I do enjoy tactical nukes, they're best taken with camouflage stuff, and just sit behind a Chimera


----------



## Warmaster Demetrius (Apr 23, 2009)

I once had a platoon of IG with lasguns take out a fex with shooting then then had a commissar take out another in close combat in one turn only armed with bolt pistol and ccw!!


----------



## Serpion5 (Mar 19, 2010)

Warmaster Demetrius said:


> I once had a platoon of IG with lasguns take out a fex with shooting then then had a commissar take out another in close combat in one turn only armed with bolt pistol and ccw!!


Damn, bad memories. My Hive Tyrant once lost his last 3 wounds to lasgun fire. And this was with a 2+ armour save.

He only scored THREE wounds! What are the odds that I would fail ALL THREE?! If not for that single meltagun earlier...

:ireful2::ireful2::ireful2::ireful2::ireful2:


----------



## CommissarHorn (Apr 14, 2008)

6 Vet guardsmen take out a mini Bio-titan in cc, then with only 4 guys left shoot down 4 of Abbaddons Terminator retinue, charge and kill another 2.

probly my best play ever


----------



## Winterous (Mar 30, 2009)

CommissarHorn said:


> 6 Vet guardsmen take out a mini Bio-titan in cc, then with only 4 guys left shoot down 4 of Abbaddons Terminator retinue, charge and kill another 2.
> 
> probly my best play ever


Secretly, all 6 of those Guardsmen were the same man.
Jackie Chan.


----------



## Snake40000 (Jan 11, 2010)

Winterous said:


> Secretly, all 6 of those Guardsmen were the same man.
> Jackie Chan.


Jackie Chan? *JACKIE CHAN!*

They were not Jackie Chan they were Chuck Norris!


----------



## hungryugolino (Sep 12, 2009)

No, they were all Commissar Yarrick.


----------



## Dawnstar (Jan 21, 2010)

The144thCadianPlatoon said:


> in the last turn the drones killed the men and bolted towards the building, just barely making it within range to contest it, we rolled a die and it ended- a tie... I freakin hate drones....

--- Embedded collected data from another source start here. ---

-- ==== Sys2Proof/Machine/Moves.lean ====
section
/-! DEFINITION. The caller's next move as a step of the block. -/

namespace Sys2Proof.Machine

/-- The caller's next move. With none the block is idle with its state held (R140), which is a step that
runs no operation (log entry 4). -/
def runMove (s : State) : Host.Outcome State Fault Refusal :=
  match s.pending with
  | [] => .next s
  | .take pk k :: rest => takeOffered pk k (s.putPending rest)
  | .overlapping r₁ r₂ :: rest => overlapRequests r₁ r₂ (s.putPending rest)
  | .call r :: rest =>
    match decode s.ds.phase r with
    | .ok i => exec (firstStep i) ((s.putPending rest).putFeeding (laterBytes i))
    | .error e => refuseRequest e

end Sys2Proof.Machine
end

Were the drones part of his crisis battlesuit team? If so, then they get destroyed when there are no crisis suits left :wink:


----------



## Winterous (Mar 30, 2009)

Snake40000 said:


> Jackie Chan? *JACKIE CHAN!*
> 
> They were not Jackie Chan they were Chuck Norris!


Chuck Norris isn't even vaguely cool.
Also agree, they were all Yarrick.


----------



## Leirasapostle (Apr 4, 2010)

I once had my chaplain single handedly beat my friends Great Unclean one ....and then get shot in the back.


----------



## the cabbage (Dec 29, 2006)

I am going to write on behalf of another member, ROYEMUNSON

In the last version of the BRB and the old DA codex I ran a Deathwing army,

In a 2000 point army I had a fully kitted Master, Librarian and 6 man CC Terminator squad in a LR crusader.

He dropped one shot from a basilisk and rolled a six on the penetrating damage table killing the lot with no saves. Probably over half my points value gone in 1 shot.


----------



## Phrazer (Oct 14, 2008)

Chuck Norris isnt cool... cool is Chuck Norris!!

Anyway on topic after a few turns on the back foot of a planetstrike game my Tau were reduced to a FW squad, a bearly alive Kroot squad, one broadside and my Etherial (yes im the bloke who actually uses one from time to time!! lol). On what turned out to be the last turn i had to charge a dozen or so guardies with my BS and Etherial to contest an objective to try and salvage a draw... only to find that the wiped out the guardies and I won the game!! Super fun!!


----------